In the latest round of a heated dispute between McCarthy Building Cos. Inc. and the owner of the distressed McGuire Apartments, a 25-story tower in Seattle, the St. Louis-based contractor maintains the concrete frame’s corroding post-tensioned slab system can be fixed for less than $2 million. McCarthy calls the local owner’s refusal to make “simple” repairs, its ejection of tenants and its proposed dismantling of the nine-year-old building “irresponsible acts.”

Image: Whitlock Dalrymple Poston & Associates
Pitting Contractor’s summary of pitting corrosion on tendons of 25-story building’s post-tensioning.
Samples Tendon failure tests showed “significant reserve capacity” compared to code requirements.
Photo: Whitlock Dalrymple Poston & Associates
Samples Tendon failure tests showed “significant reserve capacity” compared to code requirements.

The owner, Carpenters Tower LLC, responded through a local adviser. “Nothing McCarthy has proposed will arrest the corrosion, which already has progressed inboard of the anchor wedges,” says Brian J. Urback, vice president of Kennedy Associates Real Estate Counsel LP.

McCarthy has not addressed other construction defects that are “extremely expensive” to repair, he charges. These include improperly installed or missing reinforcing steel, concrete delamination and inadequate concrete cover.
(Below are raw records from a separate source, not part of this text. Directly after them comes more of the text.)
/-- One tile of a plane: encoded in its smallest mode, placed in the store or, where that has no room or the whole plane is spilled, in
the spill region; its seal CRC and its index entry are written (R291, R293, R294). -/
def buildTile (c dom epoch : Nat) (whole : Bool) (held : List FlatLayer) (b : Building) (t : Nat) : Building :=
  if b.full then b
  else
    let px := flattenTile b.s c held t
    let raw := (px.map packPx).flatten
    let enc := encodeTile px
    let n := enc.length / 64
    let a := if whole then (b.s, none) else placeRun b.s b.store storeTotal n
    let q := match a.2 with
      | some g => (a.1, some (g, false))
      | none =>
        let r := placeRun a.1 b.spill (spillTotal a.1) n
        (also (r.2.isSome && !whole) (fun s => raise s K.CMP_CNV_EVENT_SPILL c) r.1, r.2.map fun g => (g, true))
    match q.2 with
    | none => { b with s := q.1, full := true }
    | some (g, sp) =>
      let s := writeGranules q.1 c (granuleAddr q.1 sp g) enc
      let s := writeGranules s c (b.plane.base + 64 + 4 * t) (leBytes (tileSeal s.straps.device dom c epoch t b.plane.base raw) 4)
      let s := writeGranules s c (b.plane.base + 64 * recordG b.plane.count + 4 * t) (leBytes (g + 2 ^ 20 * bit sp + 2 ^ 24 * n) 4)
      { b with
        s := s
        plane := { b.plane with tiles := b.plane.tiles ++ [(g, n, sp)] }
        store := if sp then b.store else (g, n) :: b.store
        spill := if sp then (g, n) :: b.spill else b.spill
        content := (crc32cUpdate (BitVec.ofNat 32 b.content) raw).toNat }

/-- A plane built from its layers: its record and index in one run, its tiles, and its record's header last (R286, R290, R294). -/
def buildPlane (b : Building) (c dom epoch : Nat) (commit : Int) (held : List FlatLayer) : Building :=
  if held.isEmpty || b.full then { b with plane := {} }
  else
    let w := canvasW b.s c
    let h := canvasH b.s c
    let count := tilesPerRow w * tileRows h
    let n := recordG count + indexG count
    let a := placeRun b.s b.store storeTotal n
    let q := match a.2 with
      | some g => (a.1, some (g, false))
      | none =>
        let r := placeRun a.1 b.spill (spillTotal a.1) n
        (also r.2.isSome (fun s => raise s K.CMP_CNV_EVENT_SPILL c) r.1, r.2.map fun g => (g, true))
    match q.2 with
    | none => { b with s := q.1, plane := {}, full := true }
    | some (g, sp) =>
      let base := granuleAddr q.1 sp g
      let b := { b with
        s := q.1, plane := { present := true, base := base, count := count }, content := 0xFFFFFFFF
        store := if sp then b.store else (g, n) :: b.store
        spill := if sp then (g, n) :: b.spill else b.spill }
      let b := (upto count).foldl (buildTile c dom epoch sp held) b
      let f : Frame := { format := 8, width := w, height := h, origin := 5, static := true,
                         capture := commit.toNat % 2 ^ 32, content := contentOf b.content }
      { b with s := draw (writeGranules b.s c base
          (withSum (headerBody b.s.straps.device dom c epoch (shortStamp (cmpNs b.s)) base f))) }

/-- A flatten fails: FLAT_FAIL, PLANES 3 with its code, and static layers composed directly (R286, R288, R294, R295). -/
def flattenFails (s : State) (c code : Nat) : State :=
  let s := updCnv s c fun x => { x with direct := true }
  raise (wr (wr s F.CMP_CNV_STATE_PLANES c 0 3) F.CMP_CNV_STATE_FAIL_CODE c 0 code) K.CMP_CNV_EVENT_FLAT_FAIL c

/-- The running flatten of a canvas ends: its leases drop; its set becomes pending, or it fails (R286, R287). -/
def flattenEnd (s : State) (c : Nat) (f : Flatten) : State :=
  let r := f.leases.foldl (fun (a : State × Bool × List FlatLayer) e =>
    let b := flattenReads a.1 c e
    (b.1, a.2.1 && b.2.1, a.2.2 ++ [b.2.2])) (s, !f.failed, [])
  let pick := fun (ls : List Nat) => ls.filterMap fun l => r.2.2.find? fun e => e.layer == l
  let done := fun (s : State) => each f.leases (fun s e => dropLease s e.2.desc) (updCnv s c fun x => { x with flat := none })
  if !r.2.1 then flattenFails (done r.1) c 2
  else
    let b0 : Building := { s := r.1, plane := {}, store := usedRuns r.1 false, spill := usedRuns r.1 true, content := 0, full := false }
    let u := buildPlane b0 c domUnder f.epoch f.commit (pick f.under)
    let o := buildPlane u c domOver f.epoch f.commit (pick f.above)
    if o.full then flattenFails (done o.s) c 1
    else
      let p : PlaneSet := { epoch := f.epoch, made := s.time.cyc, frames := f.leases.map (fun e => (e.1, e.2.frame)),
                            under := u.plane, above := o.plane }
      updCnv (done o.s) c fun x => { x with pendingSet := some p }

/-- FLATTEN_DONE (R283, R284, R286 to R295). -/
def execFlattenDone (canvas : Fin 32) (s : State) : Host.Outcome State Fault Refusal :=
  match (cnvOf s canvas.val).flat with
  | none => .next s
  | some f => .next (if accessWaits s (engineMaster s canvas.val) then s else flattenEnd s canvas.val f)

/-- PLANE_SET_FREE: the oldest plane set out of use is freed, once a later frame has been latched (R287). -/
def execPlaneSetFree (canvas : Fin 32) (s : State) : Host.Outcome State Fault Refusal :=
  .next (updCnv s canvas.val fun x => { x with oldSets := x.oldSets.drop 1 })

/-- Twice R287's crossing, 1 CMP + 3 SCN cycles, has passed since NET cycle `made`. -/
def pastCrossing (s : State) (g made : Nat) : Bool :=
  let n := max 1 (rd s F.CNV_GAL_PLL_N g)
  decide ((s.time.cyc - made) * 3200 * n ≥ 3125 * n + 60000 * rd s F.CNV_GAL_PLL_M g)

/-- A pending plane set comes into use: its granules and epoch are shown, and FLAT_DONE is raised (R287, R303). -/
def useSet (s : State) (c : Nat) (p : PlaneSet) : State :=
  let gr := fun (pl : Plane) => if pl.present then recordG pl.count + indexG pl.count + runTotal (pl.tiles.map fun t => (t.1, t.2.1)) else 0
  let sp := fun (pl : Plane) => bit (pl.tiles.any fun t => t.2.2)
  let s := updCnv (retireSet s c) c fun x =>
    { x with planes := some p, pendingSet := none, direct := x.direct && x.trigger.any (·.1), planar := true }
  let s := wr (wr s F.CMP_CNV_PLANE_UNDER_G c 0 (gr p.under)) F.CMP_CNV_PLANE_OVER_G c 0 (gr p.above)
  let s := wr (wr s F.CMP_CNV_PLANE_UNDER_SPILL c 0 (sp p.under)) F.CMP_CNV_PLANE_OVER_SPILL c 0 (sp p.above)
  let s := wr (wr s F.CMP_CNV_PLANE_EPOCH_EPOCH c 0 p.epoch) F.CMP_CNV_STATE_PLANES c 0 2
  raise (wr s F.CMP_CNV_STATE_FAIL_CODE c 0 0) K.CMP_CNV_EVENT_FLAT_DONE c

/-- What a latch does with a canvas's planes: with PLANES_EN at 0 or no static layer for them they go; a pending set that is old enough comes
into use; while one is built for the epoch in force, static layers are composed directly and PLANES is 1 (R287, R288, R302). -/
def latchPlanes (s : State) (c : Nat) : State :=
  let l := planeLayers s c
  if (l.1 ++ l.2).isEmpty then dropPlanes s c
  else
    let s := match (cnvOf s c).pendingSet with
      | some p =>
        if pastCrossing s (galleryOf s c) p.made then useSet s c p
        else updCnv s c fun x => { x with planar := x.planes.isSome && !x.direct }
      | none => updCnv s c fun x => { x with planar := x.planes.isSome && !x.direct }
    let x := cnvOf s c
    if !x.planar && (x.trigger.isSome || x.flat.isSome) then
      wr (wr s F.CMP_CNV_STATE_PLANES c 0 1) F.CMP_CNV_STATE_FAIL_CODE c 0 0
    else s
The owner says it has spent $12 million to date on repairs. It estimates a $34 million to $44 million cost to fix the post-tensioning system and $22 million to repair the other problems.

The frame has a two-way, unbonded post-tensioned slab system. Only 22 of 272 apartments remain occupied. An application for a demolition permit has been submitted, says Urback.

McCarthy says there is “no sound engineering basis” for the building to be vacated or demolished. Its claim is based on findings of its investigators, submitted on April 29 and May 6 to Jonathan C. Siu, chief engineer of Seattle’s Dept. of Planning & Development (DPD).

Carpenters Tower also submitted to DPD, on April 22. Siu declined comment until after he responds to both parties.

An analysis “demonstrates that the building’s post-tensioning system tensile strength is significantly above the building code and design requirements,” says the report, submitted by Randall W. Poston, a principal with structural engineer Whitlock Dalrymple Poston & Associates PC, Austin, as well as Richard O. Lewis, Brian B. Hope and Kenneth B. Bondy.

The building will be safe for years even without repairs, with “little to no risk” that corrosion will cause a tendon failure in the next two years, says the letter.

There have been no tendon failures, says McCarthy. The owner’s proposed “wholesale replacement” of tendons as the only fix option is unprecedented, it adds.

Under an investigation protocol, 95 tendons, including “live-end” anchorages and several feet of strand, were removed for joint study. These included 15 by McCarthy’s expert team and 80 by the owner’s expert team, including CTLGroup, Skokie, Ill., and the owner’s local construction adviser, OAC Services Inc.

McCarthy’s letter says CTL used a tendon-evaluation rating system “intended solely for new construction in a bonded, post-tensioned system with emphasis on the fatigue life of strands, as would be experienced by pre-tensioned bridge girders subjected to thousands of cycles per day of truck loading.”

McCarthy’s team compared the McGuire to Florida’s Seaquay Condominium system, built in the mid-1980s, which also had problems. Tendons and wedges tested to failure from both buildings showed the same type of shear fracture of a single wire, but the sample from the Seattle building is less corroded and has a greater tensile strength, says the letter. Seaquay was “successfully repaired more than 15 years ago and remains in service,” say McCarthy’s experts.

To repair the McGuire, McCarthy’s team recommends removing corrosion by sandblasting metal surfaces of anchorages, wedges and strand tails. Grout pockets should be repacked with nonshrink grout prepared and cured per specifications. An elastomeric coating over the concrete surface and grout pockets should be applied to provide another barrier to oxygen and water. As a precaution, the team recommends installing an acoustic monitoring system to locate a wire, if one fails.